### Input data
-- ==== Sys2Proof/Machine/PairWork.lean ====
section
/-! DEFINITION. The meanings of the commands: The pair (R353 to R364). -/

namespace Sys2Proof.Machine

/-- MIRROR_CMP (R353): The peer's Cmp for a mirror write arrives, and the host's write completes. -/
def execMirrorCmp (msgId : BitVec 16) (cmp : PeerCmp) (s : State) : Out :=
  live (fun b => mirrorCmpAt b msgId.toNat cmp.traceId.toNat cmp.status.toNat) s

/-- MIRROR_TIMEOUT (R355): With no Cmp within 20 ms, the primary answers the write MIRROR_FAIL. -/
def execMirrorTimeout (msgId : BitVec 16) (s : State) : Out := live (fun b => mirrorTimeoutAt b msgId.toNat) s

/-- CHECKPOINT (R356): Every 100 ms the primary writes its lease, agent and extent checkpoint. -/
def execCheckpoint (s : State) : Out := live (fun b => checkpointTick b) s

/-- HEARTBEAT_SEND (R357): Every 1 ms the controller sends a Heartbeat with its SEQ and ROLE to the peer and the witness. -/
def execHeartbeatSend (s : State) : Out := live (fun b => Machine.heartbeatSend b) s

/-- FENCE_TIMEOUT (R360): A primary without a witness Heartbeat for 10 ms becomes fenced. -/
def execFenceTimeout (s : State) : Out := live (fun b => Machine.fenceTimeout b) s

/-- SWEEP_CUT (R362): At t0 + 48 ms, agents that have not answered the sweep are suspended. -/
def execSweepCut (s : State) : Out := live (fun b => Machine.sweepCut b) s

/-- GAP_END (R362): The gap ends at the latest of 12 ms, restore end and sweep end, and the controller becomes a solo primary. -/
def execGapEnd (s : State) : Out := live (fun b => Machine.gapEnd b) s

/-- RESYNC_COPY_LINE (R364): A solo primary copies the next line of a mirrored extent to a rejoining standby. -/
def execResyncCopyLine (s : State) : Out := live (fun b => Machine.resyncCopyLine b) s

end Sys2Proof.Machine
end

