-- ==== Sys2Proof/Machine/Side.lean ====
section
/-! DEFINITION. The meanings of the commands: The sideband (R447 to R450). -/

namespace Sys2Proof.Machine

/-- SMBUS_READ_BYTE (R449): An SMBus Read Byte returns temperature, pin status, power state or input voltage. -/
def execSmbusReadByte (addr : BitVec 7) (op : SmbOp) (s : State) : Out :=
  act (fun b => Machine.smbusReadByte b addr.toNat op) s

/-- JTAG_ACCESS (R450): A TAP operation on the JTAG pins runs BYPASS, IDCODE, SAMPLE/PRELOAD or EXTEST, or the debug access that
R388 grants at the current debug level. -/
def execJtagAccess (op : JtagOp) (s : State) : Out :=
  act (fun b => Machine.jtagAccess b op) s

end Sys2Proof.Machine
end

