-- ==== Sys2Proof/Machine/Readback.lean ====
section
/-! DEFINITION. STRUCT_READBACK: the running structure written as an image in the layout of R49 to R60 (R319). -/

namespace Sys2Proof.Machine

/-! ## Section bodies -/

/-- A GUARD body, with every WRAPPED_KEY 0 (R54, R319). -/
def guardOut (s : Struct) : Bytes :=
  (s.bounds.map (fun b => toLe 4 b.grainQuota ++ toLe 4 b.poolLimit ++ toLe 1 b.tillerMax ++
    toLe 1 (b2n b.isolate + 2 * b2n b.determine + 128 * b2n b.valid) ++ toLe 1 b.keySlot ++ zeros 5)).flatten ++
  (s.issuers.map (fun i => zeros 40 ++ toLe 8 i.floor.toNat ++ toLe 2 i.rights.toNat ++ toLe 1 (b2n i.valid) ++ zeros 13)).flatten ++
  toLe 1 (b2n s.debugUnlockable) ++ zeros 15

/-- A PARTITION entry (R55). -/
def partOut (e : Nat × PartEnt) : Bytes :=
  toLe 1 e.1 ++ toLe 1 (b2n e.2.counterRead) ++ toLe 1 e.2.vf ++ toLe 1 e.2.prioMax ++ toLe 2 e.2.sheafMax ++ zeros 10

/-- A HOST entry (R55). -/
def hostOut (e : Nat × HostEnt) : Bytes :=
  toLe 2 e.1 ++ toLe 1 e.2.part ++ toLe 1 (b2n e.2.agent) ++ toLe 2 e.2.group ++ zeros 2 ++ toLe 4 e.2.leaseMs ++ zeros 4

/-- An EXTENT entry (R56). -/
def extOut (e : Nat × ExtEnt) : Bytes :=
  toLe 4 e.1 ++ toLe 4 e.2.base ++ toLe 4 e.2.granules ++ toLe 1 e.2.part ++ toLe 1 e.2.hint ++ toLe 1 e.2.wpolicy ++
    toLe 1 (b2n e.2.mirror) ++ zeros 16

/-- A GRANT entry (R56). -/
def grantOut (e : Nat × Rights) : Bytes :=
  toLe 4 (grantExt e.1) ++ toLe 2 (grantGrantee e.1) ++
    toLe 1 (b2n e.2.read + 2 * b2n e.2.write + 4 * b2n e.2.atomic + 128 * b2n (grantGroup e.1)) ++ zeros 1

/-- A STOOK entry (R57). -/
def stookOut (e : Nat × StookEnt) : Bytes := toLe 1 e.1 ++ toLe 1 e.2.mode ++ toLe 4 e.2.channels.toNat ++ zeros 2

/-- The TILLER body (R57). -/
def tillersOut (s : Struct) : Bytes := fit 24 (s.tillers.map (fun o => BitVec.ofNat 8 (o.getD 0xFF))) ++ zeros 8

/-- An EID entry (R57). -/
def eidOut (e : Nat × EidEnt) : Bytes := toLe 2 e.1 ++ toLe 2 e.2.spray ++ toLe 1 (b2n e.2.self) ++ zeros 3

/-- A SPRAY entry (R57). -/
def sprayOut (e : Nat × BitVec 48) : Bytes := toLe 2 e.1 ++ toLe 6 e.2.toNat

/-- A TRAFFIC entry (R58). -/
def trafOut (e : Nat × TrafEnt) : Bytes :=
  toLe 2 e.2.target ++ toLe 1 e.2.cls ++ toLe 1 e.2.kind ++ toLe 4 e.2.cir ++ toLe 4 e.2.pir ++ toLe 4 e.2.cbs ++ toLe 4 e.2.pbs ++
    toLe 1 e.2.overhead ++ zeros 11

/-- A list of a GATE body (R59). -/
def gateOut (e : Nat × GateList) : Bytes :=
  toLe 2 e.1 ++ toLe 1 e.2.wins.length ++ zeros 1 ++ toLe 8 e.2.baseTime ++ zeros 4 ++
    (e.2.wins.map (fun w => toLe 4 w.duration ++ toLe 8 w.opens.toNat ++ zeros 4)).flatten

/-- A TIER entry (R55). -/
def tierOut (e : Nat × TierEnt) : Bytes := toLe 1 e.1 ++ toLe 1 e.2.hint ++ toLe 1 e.2.wpolicy ++ toLe 1 e.2.cap ++ zeros 4

/-- The PAIR body (R60). -/
def pairOut (p : PairCfg) : Bytes := toLe 2 p.peer ++ toLe 2 p.witness ++ toLe 1 p.role ++ zeros 3 ++ toLe 4 p.ckptExt ++ zeros 20

/-- The TRACE body (R60). -/
def traceOut (t : TraceCfg) : Bytes :=
  let x := fun (o : Option Nat) => toLe 4 (o.getD 0xFFFFFFFF)
  toLe 4 t.dumpUs ++ x t.dumpExt ++ x t.traceExt ++ x t.logExt ++ toLe 8 t.enable.toNat ++ zeros 40

/-- An entry of the section of TYPE 0x0F: the state of an extent (R319). -/
def Blk.stateOut (b : Blk) (e : Nat × ExtEnt) : Bytes :=
  let r := b.extRt e.1
  toLe 4 e.1 ++ toLe 1 r.state.code ++ zeros 3 ++ toLe 8 r.version.toNat ++ toLe 8 r.modCount.toNat ++ zeros 8

/-! ## The image -/

/-- The sections of the image in the order of their types: type, entries and body. -/
def Blk.secsOut (b : Blk) : List (Nat × Nat × Bytes) :=
  let s := b.str.run
  [(0x01, 1, guardOut s), (0x02, s.parts.length, (s.parts.map partOut).flatten), (0x03, s.hosts.length, (s.hosts.map hostOut).flatten),
   (0x04, s.exts.length, (s.exts.map extOut).flatten), (0x05, s.grants.length, (s.grants.map grantOut).flatten),
   (0x06, s.stooks.length, (s.stooks.map stookOut).flatten), (0x07, 1, tillersOut s),
   (0x08, s.eids.length, (s.eids.map eidOut).flatten), (0x09, s.sprays.length, (s.sprays.map sprayOut).flatten),
   (0x0A, s.traffic.length, (s.traffic.map trafOut).flatten), (0x0B, s.gates.length, (s.gates.map gateOut).flatten),
   (0x0C, s.tiers.length, (s.tiers.map tierOut).flatten), (0x0D, 1, pairOut s.pair), (0x0E, 1, traceOut s.trace),
   (0x0F, s.exts.length, (s.exts.map b.stateOut).flatten)]

/-- A number rounded up to a multiple of 64. -/
def ceil64 (n : Nat) : Nat := (n + 63) / 64 * 64

/-- Bodies laid one after another from an offset, each on a 64 B boundary: the section table entries and the bodies. -/
def laySecs : Nat → List (Nat × Nat × Bytes) → Bytes × Bytes
  | _, [] => ([], [])
  | o, (ty, n, body) :: t =>
    let r := laySecs (o + ceil64 body.length) t
    (toLe 1 ty ++ zeros 3 ++ toLe 4 o ++ toLe 4 body.length ++ toLe 4 n ++ r.1, fit (ceil64 body.length) body ++ r.2)

/-- The image that STRUCT_READBACK writes: KIND 2 and a signature of zeros (R319). SIG_KEY, TARGET_ID and BUILD are free. -/
def Blk.readback (b : Blk) (sigKey target build : Nat) : Bytes :=
  let secs := b.secsOut
  let first := ceil64 (128 + 16 * secs.length)
  let x := laySecs first secs
  let len := first + x.2.length + 64
  toLe 4 0x49525453 ++ toLe 2 1 ++ toLe 1 2 ++ toLe 1 sigKey ++ toLe 4 len ++ toLe 2 secs.length ++ zeros 2 ++
    toLe 8 b.str.epoch.toNat ++ zeros 8 ++ toLe 8 target ++ toLe 4 build ++ zeros 84 ++
    fit (first - 128) x.1 ++ x.2 ++ zeros 64

/-- Bytes written to the pool for partition 0 by the management controller (R91): the status of the first refused line, after which
nothing more is written. -/
def Blk.mgmtWrite (b : Blk) : List (Nat × Bytes × BitVec 128) → Nat × Blk
  | [] => (0, b)
  | p :: t =>
    let x := b.writeInt mgmtReq p.1 p.2.1 p.2.2 false
    if x.1 = 0 then x.2.mgmtWrite t else x

/-- What some lines hold before they are written, with their poison flags and what they hold after. -/
def Blk.savedLines (b : Blk) (ps : List (Nat × Bytes × BitVec 128)) : Map (Bytes × Bool × Bytes) :=
  ps.map (fun p => (p.1, b.storedBytes p.1, (b.lineVal p.1).2, mergeMask p.2.2 (b.storedBytes p.1) p.2.1))

/-- Are writes of the management controller to the lines of a range under way. -/
def Blk.mgmtWriting (b : Blk) (a n : Nat) : Bool :=
  let ls := linesOf a n
  b.coh.txns.any (fun t => t.who == .func 0 && ls.contains t.line) ||
  b.coh.queue.any (fun e => e.txn.who == .func 0 && ls.contains e.txn.line)

/-- A refusal that came after acceptance for some lines that the management controller wrote, taken: its status, 0 for none. -/
def Blk.mgmtBad (b : Blk) (a n : Nat) : Nat × Blk :=
  let mine := fun (x : Landed) => x.who == .func 0 && x.write && (linesOf a n).contains x.line
  (((b.coh.landed.find? mine).map (·.status)).getD 0, { b with coh.landed := b.coh.landed.filter (fun x => !mine x) })

/-- STRUCT_READBACK: the image is written to pool or host memory, or the answer tells the length that it needs (R319). It is
answered once its writes have completed. A controller that holds no structure answers STR_NOT_LOADED. -/
def structReadback (b : Blk) (c : CmdId) : Blk :=
  b.mgmtCmd c 0x14 (fun r b =>
    let a := r.arg 0x08 8
    let n := (b.readback 0 0 0).length
    let res := toLe 4 n
    if r.started then
      if b.mgmtWriting a b.mgmt.wrote then b
      else
        let x := b.mgmtBad a b.mgmt.wrote
        x.2.answerCmd c x.1 (if x.1 = 0 then toLe 4 b.mgmt.wrote else [])
    else if b.hub.inProg.any (fun x => x.op == 0x14 && x.started) then b
    else if !b.str.loaded then b.answerCmd c 0x0C []
    else if 2 ≤ r.arg 0x18 1 then b.answerCmd c 0x71 []
    else if r.arg 0x14 4 < n then b.answerCmd c 0x78 res
    else
      let d0 := b.draw; let d1 := d0.2.draw; let d2 := d1.2.draw
      let img := b.readback (Config.readback d0.1 % 2) (Config.readback d1.1) (Config.readback d2.1)
      if r.arg 0x18 1 = 1 then
        if (b.win r.f).master then (d2.2.hostPut r.f (r.arg 0x10 4) a img).answerCmd c 0 res else b
      else
        let x := { d2.2.startCmd c with mgmt.wrote := n, mgmt.saved := b.savedLines (lineParts a img) }.mgmtWrite (lineParts a img)
        if x.1 ≠ 0 then x.2.answerCmd c x.1 []
        else if x.2.mgmtWriting a n then x.2
        else
          let y := x.2.mgmtBad a n
          y.2.answerCmd c y.1 (if y.1 = 0 then res else []))

end Sys2Proof.Machine
end

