/-! ## Placement, policing and codewords: rules of the manual as they stand -/

/-- Pool address decode, the Grain frames and their placement: a quadrant's Grain channels hold 3,968 frames above the directory reserve, and
nothing else. -/
def Obligations.PoolAddressesDecodeAndLieInFrames : Prop :=
  (∀ a, a < 2 ^ 48 → granOf (lineOf a) = a / 2 ^ 21 ∧ homeOf (lineOf a) = a / 2 ^ 21 % 4 ∧ lineIn (lineOf a) = a / 2 ^ 7 % 2 ^ 14 ∧
    dataIx (lineOf a) = a / 2 ^ 21 / 4 * 16384 + a / 2 ^ 7 % 2 ^ 14) ∧
  (∀ g, homeOf (lineOfGran (g + 1)) = (homeOf (lineOfGran g) + 1) % 4) ∧
  (∀ l f, f < 3968 → grainPos l f = (32 * homeOf l + lineIn l % 32, 65536 + f * 512 + lineIn l / 32) ∧
    (grainPos l f).2 < 2097152 ∧ grainHolds (grainPos l f).1 (grainPos l f).2 = .frame (homeOf l) f (lineIn l)) ∧
  (∀ ch line, ch < 128 → line < 2097152 →
    match grainHolds ch line with
    | .reserve q s => line < 65536 ∧ q = ch / 32 ∧ s = line * 32 + ch % 32
    | .frame q f n => 65536 ≤ line ∧ q = ch / 32 ∧ f < 3968 ∧ n < 16384 ∧ ch = 32 * q + n % 32 ∧ line = 65536 + f * 512 + n / 32)

/-- The placement of data line d of quadrant q on the Husk channels, with its protection lines, in each mode; under DEV_P the slots of 24 rows
are taken in the order of rows and channels, without the check channels of each row. The placement is one to one: a channel's line holds the
data line that is placed on it, under MIRROR on both channels of the pair, and a check line of QUAD_P or DEV_P holds no data line. A channel
of C GiB has C GiB / 128 B lines. -/
def Obligations.HuskPlacementIsOneToOne : Prop :=
  (∀ gib, lchOf gib = gib * 2 ^ 30 / 128) ∧
  (∀ q d, q < 4 →
    homeOf (lineAt q d) = q ∧ dataIx (lineAt q d) = d ∧
    huskPos 0 q d = (6 * q + d % 6, d / 6) ∧ checkChans 0 q (huskPos 0 q d) = [] ∧
    huskPos 1 q d = (6 * q + 2 * (d % 3), d / 3) ∧ mirrorPos (huskPos 1 q d) = (6 * q + 2 * (d % 3) + 1, d / 3) ∧
    huskPos 2 q d = (6 * q + (if d % 5 < d / 5 % 6 then d % 5 else d % 5 + 1), d / 5) ∧
    checkChans 2 q (huskPos 2 q d) = [6 * q + d / 5 % 6] ∧
    (let p := huskPos 3 q d;
      24 * (d / 132) ≤ p.2 ∧ p.2 < 24 * (d / 132) + 24 ∧ p.1 ≠ p.2 % 24 ∧ p.1 ≠ (p.2 + 1) % 24 ∧
      checkChans 3 q p = [p.2 % 24, (p.2 + 1) % 24] ∧
      (∀ e, e < d → (huskPos 3 q e).2 < p.2 ∨ ((huskPos 3 q e).2 = p.2 ∧ (huskPos 3 q e).1 < p.1)) ∧
      (∀ k a, 6 * q ≤ k → k < 6 * q + 6 → k ≠ a % 24 → k ≠ (a + 1) % 24 → ∃ e, huskPos 3 q e = (k, a))) ∧
    (∀ mode, mode < 4 → huskHolds mode (huskPos mode q d).1 (huskPos mode q d).2 = .data (lineAt q d) ∧
      6 * q ≤ (huskPos mode q d).1 ∧ (huskPos mode q d).1 < 6 * q + 6) ∧
    huskHolds 1 (mirrorPos (huskPos 1 q d)).1 (mirrorPos (huskPos 1 q d)).2 = .mirror (lineAt q d) ∧
    (∀ mode c, mode = 2 ∨ mode = 3 → c ∈ checkChans mode q (huskPos mode q d) →
      ∃ ix, huskHolds mode c (huskPos mode q d).2 = .check ix))

/-- A KIND 3 policer, at levels refilled to the present: a message whose cost does not exceed the level is green and charged; any other is red
and charges nothing. Levels are in thousandths of a byte (R288). -/
def Obligations.SingleRatePolicerJudges : Prop :=
  ∀ (r : TrafRt) (now n : Nat) (pre : Bool), r.ent.kind = 3 →
    let q := r.refill now
    q.levC = min (r.levC + r.ent.cir * (now - r.evalAt : Nat)) (r.ent.cbs * 1000) ∧
    ((n : Int) * 1000 ≤ q.levC → (q.judge n pre false).1 = .green ∧ (q.judge n pre false).2.levC = q.levC - n * 1000) ∧
    (q.levC < (n : Int) * 1000 → (q.judge n pre false).1 = .red ∧ (q.judge n pre false).2.levC = q.levC)
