/-- The Heartbeat that leaves first: its MSG_ID, added at bit 48 of the header, reaches the SEQ in ARG. -/
theorem farMsgId_sends : (mget ((heartbeatSend farMsgId.blk).d2d 4 0).worms 0).map (fun w => hfld w.hdr 159 128) = some 2 := by
  obtain ⟨hlink, hup, hstr⟩ := d2d_hubSend (b := farBeat) (m := beatMsg farBeat 1) rfl (by decide)
  rw [farMsgId_beats, sendHeartbeat_eq farBeat]
  generalize farBeat.hubSend (beatMsg farBeat 1) = x at *
  obtain ⟨hnext, -, -⟩ := d2d_hubSend (b := x) (m := beatMsg x 1) hup (by
    rw [view_congr hstr]
    exact (show mhas (farBeat.view (.router 0)).eids 1 = true by decide))
  rw [sendHeartbeat_eq, hnext, hlink]
  have hworm := worms_push_push (farBeat.d2d 4 0) (hubWorm farBeat (beatMsg farBeat 1)) (hubWorm x (beatMsg x 1))
  rw [show (farBeat.d2d 4 0).count = 0 from rfl] at hworm
  rw [hworm, Option.map_some, hubWorm, hfld_header_low]
  decide

/-- Refutes O53: its third clause says that each Heartbeat carries its SEQ in ARG, in any state; one whose destination's MSG_ID does not fit
its 16 bits carries another number there. -/
theorem not_pairTimersAct : ¬ Obligations.PairTimersAct := by
  unfold Obligations.PairTimersAct
  intro h
  obtain ⟨-, -, hbeat, -⟩ := h
  obtain ⟨t, hexec, -, -, -, x, hx, y, -, -, hall, -⟩ := hbeat farMsgId 0 1 (by decide) rfl (.inl rfl) (by decide) (by decide) (by decide)
  have hnext : exec .heartbeatSend farMsgId = .next { farMsgId with blk := heartbeatSend farMsgId.blk } := rfl
  rw [hnext] at hexec
  cases hexec
  have hseq := (hall x List.mem_cons_self).2.1
  have hsent : some (hfld x.hdr 159 128) = some 2 := by
    rw [← farMsgId_sends]
    exact (congrArg (Option.map (fun w : Worm => hfld w.hdr 159 128)) hx).symm
  exact absurd (hseq.symm.trans (Option.some.inj hsent)) (by decide)

end Sys2Proof.Proofs
end

/-! ## The SPDM responder (R378 to R380) -/
section
namespace Sys2Proof.Proofs

open Sys2Proof.Machine

/-! ### Requests that the responder lets through -/

theorem spdmReq_of_open {b : Blk} {v : SpdmVia} (h : SpdmOpen b v) (go : Blk → Blk) : b.spdmReq v go = go b := by
  unfold Blk.spdmReq
  rw [if_neg (by simp [h.up]), if_neg (by simp [h.negotiated])]
  cases hv : v.session with
  | none => rfl
  | some k =>
    obtain ⟨x, hx, hf⟩ := h.session k hv
    simp [hx, hf]

theorem spdmIn_of_open {b : Blk} {v : SpdmVia} {k : Fin 2} {x : Session} (h : SpdmOpen b v) (hv : v.session = some k) (hx : b.session k = some x)
    (go : Nat → Session → Blk → Blk) : b.spdmIn v go = go k x b := by
  unfold Blk.spdmIn
  rw [spdmReq_of_open h, hv]
  simp [hx]

/-- What a request answers that changes the responder's own state alone. -/
theorem only_sec {s : State} {x : Blk} (h : rest [.sec] x = rest [.sec] s.blk) : Only [.sec] s { s with blk := x } :=
  only_of_blk (onlyBlk_of_rest h)

theorem does_says {i : Instr} {s : State} {f : Blk → Blk} {v : SpdmVia} {r : SpdmRsp} (hex : exec i s = live f s) (hup : s.blk.dead = false)
    (hf : f s.blk = s.blk.spdmSend v r) : Does i s (fun t => Only [.sec] s t ∧ SpdmSays s t v r) := by
  refine does_of_live hex hup ?_
  rw [hf]
  exact ⟨only_sec (rest_spdmSend (by decide) ..), rfl⟩

theorem up_of_spdm {b : Blk} (h : b.spdmUp = true) : b.dead = false := by
  simp only [Blk.spdmUp, Bool.and_eq_true, Bool.not_eq_true'] at h
  exact h.1.1.1

/-! ### Sessions -/

theorem session_modSession {b : Blk} {k : Nat} {x : Session} (h : b.session k = some x) {f : Session → Session} (hf : ∀ y, (f y).id = y.id) :
    (b.modSession k f).session k = some (f x) := by
  have hmap := find?_map_of_key (p := fun y : Session => y.id / 65536 == k) (g := f) (l := b.sec.sessions) h fun y => by simp [hf y]
  simpa [Blk.session, Blk.modSession] using hmap

theorem session_dropSession (b : Blk) (k : Nat) : (b.dropSession k).session k = none := by
  unfold Blk.session Blk.dropSession
  rw [List.find?_eq_none]
  intro y hy
  simpa using (List.mem_filter.mp hy).2

/-! ### Measurements -/

theorem filter_filterMap_keyed {β : Type} (g : Nat → Option β) (l : List Nat) (i : Nat) :
    (l.filterMap (fun j => (g j).map (fun m => (j, m)))).filter (fun e => e.1 == i) =
      (l.filter (· == i)).filterMap (fun j => (g j).map (fun m => (j, m))) := by
  induction l with
  | nil => rfl
  | cons j l ih =>
    by_cases hi : j = i
    · subst hi
      cases hj : g j <;> simp [List.filterMap_cons, hj, ih]
    · cases hj : g j <;> simp [List.filterMap_cons, hj, hi, ih]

### Brief
Working from the data above, extract solely the lines from the one containing "they stand -/" through the one containing "homeOf (lineAt q", exactly as they appear, both included.

### Result
/-! ## Placement, policing and codewords: rules of the manual as they stand -/

/-- Pool address decode, the Grain frames and their placement: a quadrant's Grain channels hold 3,968 frames above the directory reserve, and
nothing else. -/
def Obligations.PoolAddressesDecodeAndLieInFrames : Prop :=
  (∀ a, a < 2 ^ 48 → granOf (lineOf a) = a / 2 ^ 21 ∧ homeOf (lineOf a) = a / 2 ^ 21 % 4 ∧ lineIn (lineOf a) = a / 2 ^ 7 % 2 ^ 14 ∧
    dataIx (lineOf a) = a / 2 ^ 21 / 4 * 16384 + a / 2 ^ 7 % 2 ^ 14) ∧
  (∀ g, homeOf (lineOfGran (g + 1)) = (homeOf (lineOfGran g) + 1) % 4) ∧
  (∀ l f, f < 3968 → grainPos l f = (32 * homeOf l + lineIn l % 32, 65536 + f * 512 + lineIn l / 32) ∧
    (grainPos l f).2 < 2097152 ∧ grainHolds (grainPos l f).1 (grainPos l f).2 = .frame (homeOf l) f (lineIn l)) ∧
  (∀ ch line, ch < 128 → line < 2097152 →
    match grainHolds ch line with
    | .reserve q s => line < 65536 ∧ q = ch / 32 ∧ s = line * 32 + ch % 32
    | .frame q f n => 65536 ≤ line ∧ q = ch / 32 ∧ f < 3968 ∧ n < 16384 ∧ ch = 32 * q + n % 32 ∧ line = 65536 + f * 512 + n / 32)

/-- The placement of data line d of quadrant q on the Husk channels, with its protection lines, in each mode; under DEV_P the slots of 24 rows
are taken in the order of rows and channels, without the check channels of each row. The placement is one to one: a channel's line holds the
data line that is placed on it, under MIRROR on both channels of the pair, and a check line of QUAD_P or DEV_P holds no data line. A channel
of C GiB has C GiB / 128 B lines. -/
def Obligations.HuskPlacementIsOneToOne : Prop :=
  (∀ gib, lchOf gib = gib * 2 ^ 30 / 128) ∧
  (∀ q d, q < 4 →
    homeOf (lineAt q d) = q ∧ dataIx (lineAt q d) = d ∧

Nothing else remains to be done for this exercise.